When Steve Jobs took over from Scully, he went in a different direction and that was to simplify the product line. He preferred to sell products with different configs and not multiple models of certain products like we see today with the iPhone, Mac and Apple TV models.
The problem with having a bloated product line is it makes the customer question if they are making the correct decision at the risk of not buying anything. I know it has happened to me where I began to crunch the numbers and compare products and I got more confused and basically said F it and bought nothing.
Yes, and if Apple have headless machines starting with M1, going through M2, and then M1 Pro and M1 Max, each with close price points, that would make for very confusing reading.
At the moment, professionals looking at the M2 Air will crunch the numbers and consider that beyond a BTO 16/512 they may as well get the M1 Pro MacBook Pro 14", it's a similar question with the M2 MacBook Pro 13" because the products are priced so similarly. Cheaper real world users might just go for the base M1 Air.

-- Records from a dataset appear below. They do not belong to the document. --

-- ==== Sys2Proof/Tests/Slice0.lean ====
section
/-! SUPPORT. The model's own tests. Expected values come from `spec/95_test_vectors.md` (named V-…, S…), from the opcode
table's encodings, or from the rule named. The last section shows, for each statement with hypotheses, a state and
operands that meet them. -/

namespace Sys2Proof.Tests

open Sys2Proof.Machine

/-- A core at reset with a program image. -/
def onImage (m : Image) : State := { State.reset with image := m }

/-- What a step leaves in one part of the state; none where it stops. -/
def after {α : Type} (f : State → α) (r : Host.Outcome State Fault Refusal) : Option α :=
  match r with
  | .next t => some (f t)
  | .fault _ => none
  | .refused _ => none

/-- The parts of a state most rules name. -/
def view4 (s : State) : Nat × Int × Int × Status := (s.pc, s.inc, s.acc, s.status)

/-- The values of a loaded text. -/
def loadText (t : String) : Except HostError Loaded := load t.toList

/-! ### Well-formedness: each check refuses an ill-formed term -/

theorem test_absent_operand_one_is_ill_formed :
    ([Instr.b1 .absent, .b2 .absent (.byte 4), .b3 .absent (.byte 4), .c0 .absent, .c1 .absent,
      .d0 .absent, .d1 .absent, .d2 .absent].all fun i => !i.wellFormed 8) = true := by decide

theorem test_opcode_byte_is_no_illegal_byte :
    (opcodeBytes.all fun b => !(Instr.illegal b).wellFormed 8) = true := by decide

theorem test_wide_byte_is_ill_formed :
    ([Instr.b1 (.byte 256), .b2 .sentinel (.byte 256), .b2 (.byte 256) .absent, .b3 (.byte 0) (.byte 256),
      .b3 (.byte 256) .absent, .c0 (.byte 256), .c1 (.byte 256), .d0 (.byte 256), .d1 (.byte 256), .d2 (.byte 256),
      .illegal 256].all fun i => !i.wellFormed 8 && i.wellFormed 9) = true := by decide

theorem test_out_of_range_register_is_well_formed : (Instr.d2 (.byte 0xFF)).wellFormed 8 = true := by
  decide

/-! ### Decoding: words from the table's encodings -/

theorem test_decode_b1 : (decodeTokens [.byte 0b10110001, .byte 0x03, .byte 0xC2]) =
    .ok ⟨.b1 (.byte 3), .byte 3, .byte 0xC2⟩ := by decide
theorem test_decode_b2 : (decodeTokens [.byte 0b10110010, .byte 0x05, .byte 0x04]) =
    .ok ⟨.b2 (.byte 5) (.byte 4), .byte 5, .byte 4⟩ := by decide
theorem test_decode_b2_cut_short : (decodeTokens [.byte 0b10110010, .byte 0x03]) =
    .ok ⟨.b2 (.byte 3) .absent, .byte 3, .absent⟩ := by decide
theorem test_decode_b3 : (decodeTokens [.byte 0b10110011, .byte 0x0B, .byte 0x10]) =
    .ok ⟨.b3 (.byte 11) (.byte 16), .byte 11, .byte 16⟩ := by decide
theorem test_decode_c0 : (decodeTokens [.byte 0b11000000, .byte 0x0E]) =
    .ok ⟨.c0 (.byte 14), .byte 14, .absent⟩ := by decide
theorem test_decode_c1 : (decodeTokens [.byte 0b11000001, .byte 0xFF, .halt]) =
    .ok ⟨.c1 (.byte 255), .byte 255, .sentinel⟩ := by decide
theorem test_decode_c2 : (decodeTokens [.byte 0b11000010, .halt]) =
    .ok ⟨.c2, .sentinel, .absent⟩ := by decide
theorem test_decode_c3 : (decodeTokens [.byte 0b11000011, .halt]) =
    .ok ⟨.c3, .sentinel, .absent⟩ := by decide
theorem test_decode_c4 : (decodeTokens [.byte 0b11000100, .byte 0xD1, .byte 0]) =
    .ok ⟨.c4, .byte 0xD1, .byte 0⟩ := by decide
theorem test_decode_c5 : (decodeTokens [.byte 0b11000101, .halt]) =
    .ok ⟨.c5, .sentinel, .absent⟩ := by decide
theorem test_decode_c6 : (decodeTokens [.byte 0b11000110, .halt]) =
    .ok ⟨.c6, .sentinel, .absent⟩ := by decide
theorem test_decode_d0 : (decodeTokens [.byte 0b11010000, .byte 0x03, .halt]) =
    .ok ⟨.d0 (.byte 3), .byte 3, .sentinel⟩ := by decide
theorem test_decode_d1 : (decodeTokens [.byte 0b11010001, .byte 0x00, .byte 0xD2]) =
    .ok ⟨.d1 (.byte 0), .byte 0, .byte 0xD2⟩ := by decide
theorem test_decode_d2 : (decodeTokens [.byte 0b11010010, .halt]) =
    .ok ⟨.d2 .sentinel, .sentinel, .absent⟩ := by decide
theorem test_decode_halt : (decodeTokens [.halt, .byte 0xC2]) =
    .ok ⟨.halt, .byte 0xC2, .absent⟩ := by decide
theorem test_decode_illegal : (decodeTokens [.byte 0x00, .byte 0xC2, .halt]) =
    .ok ⟨.illegal 0, .byte 0xC2, .sentinel⟩ := by decide
theorem test_decode_refuses_no_token : decodeTokens [] = .error .noToken := by decide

But once the lines become fuzzier with the Mac mini situation up against the Mac Studio. If Apple pulled the same trick but inserted an M1 Pro CPU into the range this year, or an M2 Pro next year it really muddies up the water when you consider that Apple may want to replace the 2018 upper SKU mini with a new case.
The rumoured case is largely rumoured to be thinner - but how does that tally with the supposedly hotter running M2 which throttles more? And then throw a mid range CPU like the M1 Pro in there too?
It's not going to end well.
Although rumours suggest Apple have tried various CPUs in various cases, I would suggest that there's not enough room to squeeze an M1 Pro/M2 Pro into the lineup as well, especially as M2 Pro would look mightily confusing up against M1 Max and M1 Extreme in other Macs and even an M2 CPU in the same lineup machine without spinning it off into its own model (fanless Mac Cube 2nd gen anyone?)
My current thinking is that Apple could continue the 8/256 model M1 in the same case and keep an 8/512 option as well.
The upper SKU mini which is currently a $1099 Intel one is then replaced by an M2 16/512 configuration with 10 GPU cores. And it would come in the same case as the M1 but in space grey. It's the same thinking behind the replacement of the MacBook Pro 13" which replaced everything for no uplift in $ price (although us UK/Euro folks will fume quietly at our price increase).
Remember this spec gets to $1699 if you could BTO to 32Gb RAM and 1Tb - 24Gb/1Tb would still cost $1499. My estimate would be an M1 Pro costs $200 to add on top - and at that point you may as well get in line for a Mac Studio.
Even without M1 Pro this would be clearly an upsell to raise the average selling price of the mini while getting people in who otherwise wouldn't have afforded the Mac Studio which will remain the machine to get for anyone needing more than 2 screens.
Then later on, if Apple needed to refresh the lineup, the base model would be populated with M2 CPUs, potentially with 8 GPU cores, with M3 inhabiting the top SKU.
And I think some future benchmarks could actually look at whether or not video editors would benefit from the extra encoders that have been added to the M2 over the M1.